Work order: In the records below, find the line holding "theorem readblk_polls_after_rounds (n" and the line holding "exact ready_read_completes rfl". Set down both, with every line between them, exactly.

Data supplied:
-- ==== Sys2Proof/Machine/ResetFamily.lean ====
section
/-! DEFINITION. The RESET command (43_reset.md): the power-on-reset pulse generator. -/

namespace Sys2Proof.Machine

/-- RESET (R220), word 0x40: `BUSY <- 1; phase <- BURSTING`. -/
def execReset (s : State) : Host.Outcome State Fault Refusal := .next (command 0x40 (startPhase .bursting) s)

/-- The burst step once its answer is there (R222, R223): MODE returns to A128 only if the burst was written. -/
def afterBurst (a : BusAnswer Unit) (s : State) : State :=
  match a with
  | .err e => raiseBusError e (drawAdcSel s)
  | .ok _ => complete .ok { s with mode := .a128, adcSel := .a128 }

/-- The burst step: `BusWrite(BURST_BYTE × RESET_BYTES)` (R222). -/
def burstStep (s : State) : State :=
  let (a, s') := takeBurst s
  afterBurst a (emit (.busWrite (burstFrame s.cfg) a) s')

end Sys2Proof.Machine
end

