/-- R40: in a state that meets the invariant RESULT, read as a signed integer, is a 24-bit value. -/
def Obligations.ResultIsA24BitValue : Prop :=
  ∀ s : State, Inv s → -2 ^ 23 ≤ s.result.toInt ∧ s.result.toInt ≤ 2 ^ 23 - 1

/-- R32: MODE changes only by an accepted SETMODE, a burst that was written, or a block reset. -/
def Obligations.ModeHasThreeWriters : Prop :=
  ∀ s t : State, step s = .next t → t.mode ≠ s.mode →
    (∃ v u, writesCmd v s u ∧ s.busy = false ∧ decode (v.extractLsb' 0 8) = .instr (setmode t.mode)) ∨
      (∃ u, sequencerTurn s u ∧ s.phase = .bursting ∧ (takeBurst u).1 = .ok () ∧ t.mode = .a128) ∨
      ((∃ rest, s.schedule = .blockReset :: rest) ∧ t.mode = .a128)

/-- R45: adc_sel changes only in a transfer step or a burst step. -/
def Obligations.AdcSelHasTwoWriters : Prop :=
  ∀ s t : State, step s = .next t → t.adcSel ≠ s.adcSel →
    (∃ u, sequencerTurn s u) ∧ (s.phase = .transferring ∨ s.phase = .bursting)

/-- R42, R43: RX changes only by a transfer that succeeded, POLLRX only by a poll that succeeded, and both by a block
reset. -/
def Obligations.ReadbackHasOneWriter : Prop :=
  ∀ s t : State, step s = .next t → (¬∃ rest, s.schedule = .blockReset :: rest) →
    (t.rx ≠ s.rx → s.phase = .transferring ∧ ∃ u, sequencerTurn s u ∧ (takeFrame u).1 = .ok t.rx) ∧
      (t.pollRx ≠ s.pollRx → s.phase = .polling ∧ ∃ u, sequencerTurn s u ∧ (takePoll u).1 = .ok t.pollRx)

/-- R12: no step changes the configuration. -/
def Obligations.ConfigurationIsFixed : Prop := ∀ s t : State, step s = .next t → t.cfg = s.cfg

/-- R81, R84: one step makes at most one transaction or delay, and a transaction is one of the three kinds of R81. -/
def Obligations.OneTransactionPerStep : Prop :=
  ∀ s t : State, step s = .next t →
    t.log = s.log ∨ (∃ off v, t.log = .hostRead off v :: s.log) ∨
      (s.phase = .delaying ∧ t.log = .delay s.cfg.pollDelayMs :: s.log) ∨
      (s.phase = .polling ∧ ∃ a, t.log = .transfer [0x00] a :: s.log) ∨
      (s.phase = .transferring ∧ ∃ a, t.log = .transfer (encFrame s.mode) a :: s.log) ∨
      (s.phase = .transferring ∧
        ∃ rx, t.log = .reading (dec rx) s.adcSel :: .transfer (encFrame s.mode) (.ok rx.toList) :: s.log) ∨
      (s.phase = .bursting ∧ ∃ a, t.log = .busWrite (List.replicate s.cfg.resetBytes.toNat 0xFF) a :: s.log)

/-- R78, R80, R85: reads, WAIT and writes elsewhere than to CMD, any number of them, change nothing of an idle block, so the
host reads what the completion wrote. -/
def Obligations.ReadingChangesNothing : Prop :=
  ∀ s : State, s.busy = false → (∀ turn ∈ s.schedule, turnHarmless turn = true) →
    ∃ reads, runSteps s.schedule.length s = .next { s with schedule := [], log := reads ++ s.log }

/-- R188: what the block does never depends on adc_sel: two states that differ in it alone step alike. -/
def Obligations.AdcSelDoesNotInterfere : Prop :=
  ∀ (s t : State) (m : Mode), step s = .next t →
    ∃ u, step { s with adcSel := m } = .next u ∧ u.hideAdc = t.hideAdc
---
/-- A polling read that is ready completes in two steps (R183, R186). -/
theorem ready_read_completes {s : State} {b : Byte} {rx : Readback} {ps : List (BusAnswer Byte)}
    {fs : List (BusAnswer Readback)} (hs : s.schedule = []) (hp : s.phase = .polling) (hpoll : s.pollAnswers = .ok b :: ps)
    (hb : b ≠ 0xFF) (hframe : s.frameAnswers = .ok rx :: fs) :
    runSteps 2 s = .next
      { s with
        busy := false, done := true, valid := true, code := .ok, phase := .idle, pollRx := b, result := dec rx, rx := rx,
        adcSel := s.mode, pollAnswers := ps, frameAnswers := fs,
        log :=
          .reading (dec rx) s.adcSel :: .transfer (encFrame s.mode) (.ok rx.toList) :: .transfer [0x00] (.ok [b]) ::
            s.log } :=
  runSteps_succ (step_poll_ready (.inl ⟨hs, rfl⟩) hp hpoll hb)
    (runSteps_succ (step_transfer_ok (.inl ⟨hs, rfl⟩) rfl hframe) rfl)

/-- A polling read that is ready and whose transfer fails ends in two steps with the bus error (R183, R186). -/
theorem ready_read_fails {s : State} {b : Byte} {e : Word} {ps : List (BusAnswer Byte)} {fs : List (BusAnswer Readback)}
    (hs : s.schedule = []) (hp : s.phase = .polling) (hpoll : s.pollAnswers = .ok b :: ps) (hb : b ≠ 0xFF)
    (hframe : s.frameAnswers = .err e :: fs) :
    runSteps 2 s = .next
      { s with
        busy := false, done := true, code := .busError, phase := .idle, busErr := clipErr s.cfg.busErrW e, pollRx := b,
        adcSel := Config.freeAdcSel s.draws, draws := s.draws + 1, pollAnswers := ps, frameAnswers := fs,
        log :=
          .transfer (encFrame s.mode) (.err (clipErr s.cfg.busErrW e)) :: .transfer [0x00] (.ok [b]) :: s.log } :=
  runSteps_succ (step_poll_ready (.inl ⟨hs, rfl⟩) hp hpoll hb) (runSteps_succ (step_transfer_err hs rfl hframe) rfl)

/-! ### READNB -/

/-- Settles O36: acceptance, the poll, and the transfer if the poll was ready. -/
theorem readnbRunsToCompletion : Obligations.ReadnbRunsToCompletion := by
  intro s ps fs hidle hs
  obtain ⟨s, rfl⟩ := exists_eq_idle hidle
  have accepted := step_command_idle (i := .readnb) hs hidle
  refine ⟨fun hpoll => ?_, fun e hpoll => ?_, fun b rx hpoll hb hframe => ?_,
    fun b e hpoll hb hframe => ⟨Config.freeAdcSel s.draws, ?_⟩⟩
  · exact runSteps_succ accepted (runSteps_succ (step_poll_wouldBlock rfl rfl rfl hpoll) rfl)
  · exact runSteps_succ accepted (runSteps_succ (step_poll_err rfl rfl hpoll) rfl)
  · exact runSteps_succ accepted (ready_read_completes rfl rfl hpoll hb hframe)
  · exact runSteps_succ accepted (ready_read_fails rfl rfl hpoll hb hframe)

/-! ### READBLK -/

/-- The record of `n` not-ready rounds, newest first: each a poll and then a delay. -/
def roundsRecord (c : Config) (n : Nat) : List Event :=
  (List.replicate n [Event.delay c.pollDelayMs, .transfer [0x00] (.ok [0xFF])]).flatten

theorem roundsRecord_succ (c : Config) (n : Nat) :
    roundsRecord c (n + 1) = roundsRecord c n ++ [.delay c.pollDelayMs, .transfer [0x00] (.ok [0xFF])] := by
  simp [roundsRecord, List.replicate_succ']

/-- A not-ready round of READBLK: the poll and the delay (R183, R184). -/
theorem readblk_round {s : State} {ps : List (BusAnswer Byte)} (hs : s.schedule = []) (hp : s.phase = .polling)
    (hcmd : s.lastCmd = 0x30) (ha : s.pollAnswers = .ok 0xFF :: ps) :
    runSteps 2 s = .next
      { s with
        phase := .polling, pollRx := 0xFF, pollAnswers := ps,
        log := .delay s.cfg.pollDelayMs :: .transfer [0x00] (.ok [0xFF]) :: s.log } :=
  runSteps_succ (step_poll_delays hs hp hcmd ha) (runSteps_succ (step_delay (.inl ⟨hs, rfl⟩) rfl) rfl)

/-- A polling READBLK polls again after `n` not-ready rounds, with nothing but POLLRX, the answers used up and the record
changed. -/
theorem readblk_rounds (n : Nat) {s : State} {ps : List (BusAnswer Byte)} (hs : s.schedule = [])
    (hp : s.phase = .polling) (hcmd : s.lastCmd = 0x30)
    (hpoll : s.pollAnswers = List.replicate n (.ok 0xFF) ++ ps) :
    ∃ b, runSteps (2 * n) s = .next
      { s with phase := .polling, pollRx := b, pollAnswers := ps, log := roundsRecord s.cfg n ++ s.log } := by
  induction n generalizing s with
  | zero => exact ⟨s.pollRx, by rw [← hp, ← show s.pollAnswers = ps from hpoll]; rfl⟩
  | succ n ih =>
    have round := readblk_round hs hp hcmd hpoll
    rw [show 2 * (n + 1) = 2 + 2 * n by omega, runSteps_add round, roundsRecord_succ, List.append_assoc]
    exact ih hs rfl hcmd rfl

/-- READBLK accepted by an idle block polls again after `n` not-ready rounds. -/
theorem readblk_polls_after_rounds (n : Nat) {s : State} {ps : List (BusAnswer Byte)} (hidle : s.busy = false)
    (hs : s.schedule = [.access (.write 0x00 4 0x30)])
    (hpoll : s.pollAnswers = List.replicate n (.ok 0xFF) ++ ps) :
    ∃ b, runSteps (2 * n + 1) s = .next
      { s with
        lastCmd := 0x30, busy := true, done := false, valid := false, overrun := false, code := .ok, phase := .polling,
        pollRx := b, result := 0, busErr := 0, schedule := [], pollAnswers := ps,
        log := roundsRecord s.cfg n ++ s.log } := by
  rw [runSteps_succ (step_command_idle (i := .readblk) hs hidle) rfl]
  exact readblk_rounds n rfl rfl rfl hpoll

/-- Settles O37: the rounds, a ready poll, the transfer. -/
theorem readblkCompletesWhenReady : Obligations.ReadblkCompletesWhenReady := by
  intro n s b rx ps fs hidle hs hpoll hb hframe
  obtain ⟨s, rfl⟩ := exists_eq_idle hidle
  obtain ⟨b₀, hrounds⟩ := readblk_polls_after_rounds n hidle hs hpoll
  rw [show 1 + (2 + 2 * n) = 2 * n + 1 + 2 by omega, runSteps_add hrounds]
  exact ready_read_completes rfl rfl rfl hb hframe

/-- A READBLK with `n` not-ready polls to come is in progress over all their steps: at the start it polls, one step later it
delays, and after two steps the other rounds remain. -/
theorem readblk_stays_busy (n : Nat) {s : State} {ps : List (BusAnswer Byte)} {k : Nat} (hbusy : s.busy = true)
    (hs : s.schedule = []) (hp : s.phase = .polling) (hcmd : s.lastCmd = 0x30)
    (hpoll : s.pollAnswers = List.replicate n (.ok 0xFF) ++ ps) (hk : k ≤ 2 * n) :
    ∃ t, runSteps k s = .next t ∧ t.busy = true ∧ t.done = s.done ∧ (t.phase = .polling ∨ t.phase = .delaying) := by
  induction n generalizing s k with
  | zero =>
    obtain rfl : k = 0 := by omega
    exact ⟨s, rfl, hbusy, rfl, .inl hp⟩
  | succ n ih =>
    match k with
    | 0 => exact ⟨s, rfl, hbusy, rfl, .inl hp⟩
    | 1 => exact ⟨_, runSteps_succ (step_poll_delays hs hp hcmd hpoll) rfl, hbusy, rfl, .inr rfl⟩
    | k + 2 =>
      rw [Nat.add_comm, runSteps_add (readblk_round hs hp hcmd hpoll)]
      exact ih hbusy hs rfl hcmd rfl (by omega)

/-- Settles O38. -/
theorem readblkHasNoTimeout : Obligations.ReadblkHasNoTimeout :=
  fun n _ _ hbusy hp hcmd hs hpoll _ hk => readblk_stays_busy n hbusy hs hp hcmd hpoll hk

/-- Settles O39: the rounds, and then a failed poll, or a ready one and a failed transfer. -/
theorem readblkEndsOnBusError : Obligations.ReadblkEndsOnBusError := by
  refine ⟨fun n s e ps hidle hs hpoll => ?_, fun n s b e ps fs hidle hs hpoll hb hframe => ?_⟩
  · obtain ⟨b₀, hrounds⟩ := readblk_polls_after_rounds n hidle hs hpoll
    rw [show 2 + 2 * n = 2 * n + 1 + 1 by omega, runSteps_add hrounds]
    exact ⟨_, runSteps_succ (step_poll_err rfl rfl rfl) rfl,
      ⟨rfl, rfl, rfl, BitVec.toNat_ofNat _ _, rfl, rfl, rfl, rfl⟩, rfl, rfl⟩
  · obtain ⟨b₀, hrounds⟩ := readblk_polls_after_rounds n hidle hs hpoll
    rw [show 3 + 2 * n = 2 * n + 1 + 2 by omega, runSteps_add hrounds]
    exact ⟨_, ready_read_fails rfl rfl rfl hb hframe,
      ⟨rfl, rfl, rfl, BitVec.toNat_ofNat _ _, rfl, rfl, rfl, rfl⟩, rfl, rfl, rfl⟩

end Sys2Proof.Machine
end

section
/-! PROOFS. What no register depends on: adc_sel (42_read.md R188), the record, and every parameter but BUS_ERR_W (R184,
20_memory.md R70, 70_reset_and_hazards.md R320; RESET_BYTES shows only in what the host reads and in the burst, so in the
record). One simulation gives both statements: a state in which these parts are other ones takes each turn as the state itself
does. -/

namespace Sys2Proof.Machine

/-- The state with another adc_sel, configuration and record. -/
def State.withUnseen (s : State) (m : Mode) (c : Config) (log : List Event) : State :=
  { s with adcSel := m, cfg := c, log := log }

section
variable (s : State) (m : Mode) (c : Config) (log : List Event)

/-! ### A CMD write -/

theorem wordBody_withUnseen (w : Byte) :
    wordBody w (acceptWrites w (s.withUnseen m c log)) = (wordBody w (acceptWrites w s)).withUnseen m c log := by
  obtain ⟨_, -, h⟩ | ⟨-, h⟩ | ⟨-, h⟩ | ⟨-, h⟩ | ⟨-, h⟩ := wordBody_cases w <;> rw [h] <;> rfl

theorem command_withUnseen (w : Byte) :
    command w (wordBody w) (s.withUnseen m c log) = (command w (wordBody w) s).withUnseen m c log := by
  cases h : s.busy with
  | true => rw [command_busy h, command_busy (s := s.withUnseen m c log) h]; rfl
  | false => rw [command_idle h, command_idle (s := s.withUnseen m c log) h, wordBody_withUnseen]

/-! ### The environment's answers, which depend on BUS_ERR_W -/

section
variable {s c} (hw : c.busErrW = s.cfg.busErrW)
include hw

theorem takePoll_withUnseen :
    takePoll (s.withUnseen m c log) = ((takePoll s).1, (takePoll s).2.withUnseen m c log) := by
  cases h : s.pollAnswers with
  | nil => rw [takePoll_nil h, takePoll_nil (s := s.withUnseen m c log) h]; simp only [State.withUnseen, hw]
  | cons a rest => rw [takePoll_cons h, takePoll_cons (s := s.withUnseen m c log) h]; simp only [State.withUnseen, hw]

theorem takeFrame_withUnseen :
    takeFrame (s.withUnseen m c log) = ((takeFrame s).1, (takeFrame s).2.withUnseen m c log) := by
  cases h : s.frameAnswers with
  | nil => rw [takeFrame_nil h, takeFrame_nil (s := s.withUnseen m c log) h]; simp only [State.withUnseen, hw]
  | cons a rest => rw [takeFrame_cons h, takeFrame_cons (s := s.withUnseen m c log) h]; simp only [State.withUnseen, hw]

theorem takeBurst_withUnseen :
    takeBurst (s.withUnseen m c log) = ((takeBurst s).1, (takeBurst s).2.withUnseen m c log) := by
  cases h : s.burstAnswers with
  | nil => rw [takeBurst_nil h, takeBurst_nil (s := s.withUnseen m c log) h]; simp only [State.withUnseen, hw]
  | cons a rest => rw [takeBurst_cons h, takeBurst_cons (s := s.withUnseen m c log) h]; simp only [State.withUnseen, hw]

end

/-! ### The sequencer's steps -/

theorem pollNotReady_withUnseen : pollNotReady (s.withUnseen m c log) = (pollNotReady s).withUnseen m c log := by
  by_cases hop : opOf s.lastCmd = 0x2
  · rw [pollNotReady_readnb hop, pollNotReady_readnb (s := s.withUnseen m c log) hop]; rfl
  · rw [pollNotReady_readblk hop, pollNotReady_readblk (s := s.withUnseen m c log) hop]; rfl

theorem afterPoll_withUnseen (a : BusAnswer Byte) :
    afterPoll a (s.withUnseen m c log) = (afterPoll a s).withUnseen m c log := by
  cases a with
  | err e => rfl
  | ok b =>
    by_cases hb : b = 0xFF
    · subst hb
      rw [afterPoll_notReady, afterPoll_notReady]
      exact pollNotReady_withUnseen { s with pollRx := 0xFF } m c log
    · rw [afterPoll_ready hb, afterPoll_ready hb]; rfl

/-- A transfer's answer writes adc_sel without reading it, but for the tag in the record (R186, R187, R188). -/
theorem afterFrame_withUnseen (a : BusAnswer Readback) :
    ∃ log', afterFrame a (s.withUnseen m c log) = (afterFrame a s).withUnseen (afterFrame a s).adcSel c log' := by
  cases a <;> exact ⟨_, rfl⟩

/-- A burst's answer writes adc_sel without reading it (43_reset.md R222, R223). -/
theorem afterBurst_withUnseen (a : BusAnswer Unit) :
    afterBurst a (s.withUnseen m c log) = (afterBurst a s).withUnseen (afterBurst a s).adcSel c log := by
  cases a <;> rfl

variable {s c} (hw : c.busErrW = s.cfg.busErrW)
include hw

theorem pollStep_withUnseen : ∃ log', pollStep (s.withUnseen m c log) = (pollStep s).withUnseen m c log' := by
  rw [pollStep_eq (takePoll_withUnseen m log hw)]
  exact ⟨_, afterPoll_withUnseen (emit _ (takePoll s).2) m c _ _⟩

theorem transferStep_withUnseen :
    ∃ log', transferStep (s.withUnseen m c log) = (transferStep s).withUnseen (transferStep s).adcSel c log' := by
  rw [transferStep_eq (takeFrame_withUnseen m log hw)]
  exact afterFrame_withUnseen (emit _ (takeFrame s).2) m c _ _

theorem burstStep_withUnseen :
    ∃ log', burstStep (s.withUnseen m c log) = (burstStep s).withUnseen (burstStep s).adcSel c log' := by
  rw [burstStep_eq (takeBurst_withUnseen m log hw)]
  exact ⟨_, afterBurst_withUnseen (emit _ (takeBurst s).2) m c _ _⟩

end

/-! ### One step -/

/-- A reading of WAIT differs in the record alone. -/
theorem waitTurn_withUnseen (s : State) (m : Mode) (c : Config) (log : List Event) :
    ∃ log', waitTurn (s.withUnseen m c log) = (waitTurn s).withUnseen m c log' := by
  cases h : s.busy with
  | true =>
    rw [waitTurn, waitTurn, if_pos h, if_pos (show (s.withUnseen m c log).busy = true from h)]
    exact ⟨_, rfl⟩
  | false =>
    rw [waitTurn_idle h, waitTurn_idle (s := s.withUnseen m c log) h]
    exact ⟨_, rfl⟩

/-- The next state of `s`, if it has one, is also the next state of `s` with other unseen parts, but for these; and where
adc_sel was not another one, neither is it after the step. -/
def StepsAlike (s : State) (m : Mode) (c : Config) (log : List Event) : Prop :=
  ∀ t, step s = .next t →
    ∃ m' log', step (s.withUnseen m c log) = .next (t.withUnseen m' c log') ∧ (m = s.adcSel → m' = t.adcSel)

Expected output:
theorem readblk_polls_after_rounds (n : Nat) {s : State} {ps : List (BusAnswer Byte)} (hidle : s.busy = false)
    (hs : s.schedule = [.access (.write 0x00 4 0x30)])
    (hpoll : s.pollAnswers = List.replicate n (.ok 0xFF) ++ ps) :
    ∃ b, runSteps (2 * n + 1) s = .next
      { s with
        lastCmd := 0x30, busy := true, done := false, valid := false, overrun := false, code := .ok, phase := .polling,
        pollRx := b, result := 0, busErr := 0, schedule := [], pollAnswers := ps,
        log := roundsRecord s.cfg n ++ s.log } := by
  rw [runSteps_succ (step_command_idle (i := .readblk) hs hidle) rfl]
  exact readblk_rounds n rfl rfl rfl hpoll

/-- Settles O37: the rounds, a ready poll, the transfer. -/
theorem readblkCompletesWhenReady : Obligations.ReadblkCompletesWhenReady := by
  intro n s b rx ps fs hidle hs hpoll hb hframe
  obtain ⟨s, rfl⟩ := exists_eq_idle hidle
  obtain ⟨b₀, hrounds⟩ := readblk_polls_after_rounds n hidle hs hpoll
  rw [show 1 + (2 + 2 * n) = 2 * n + 1 + 2 by omega, runSteps_add hrounds]
  exact ready_read_completes rfl rfl rfl hb hframe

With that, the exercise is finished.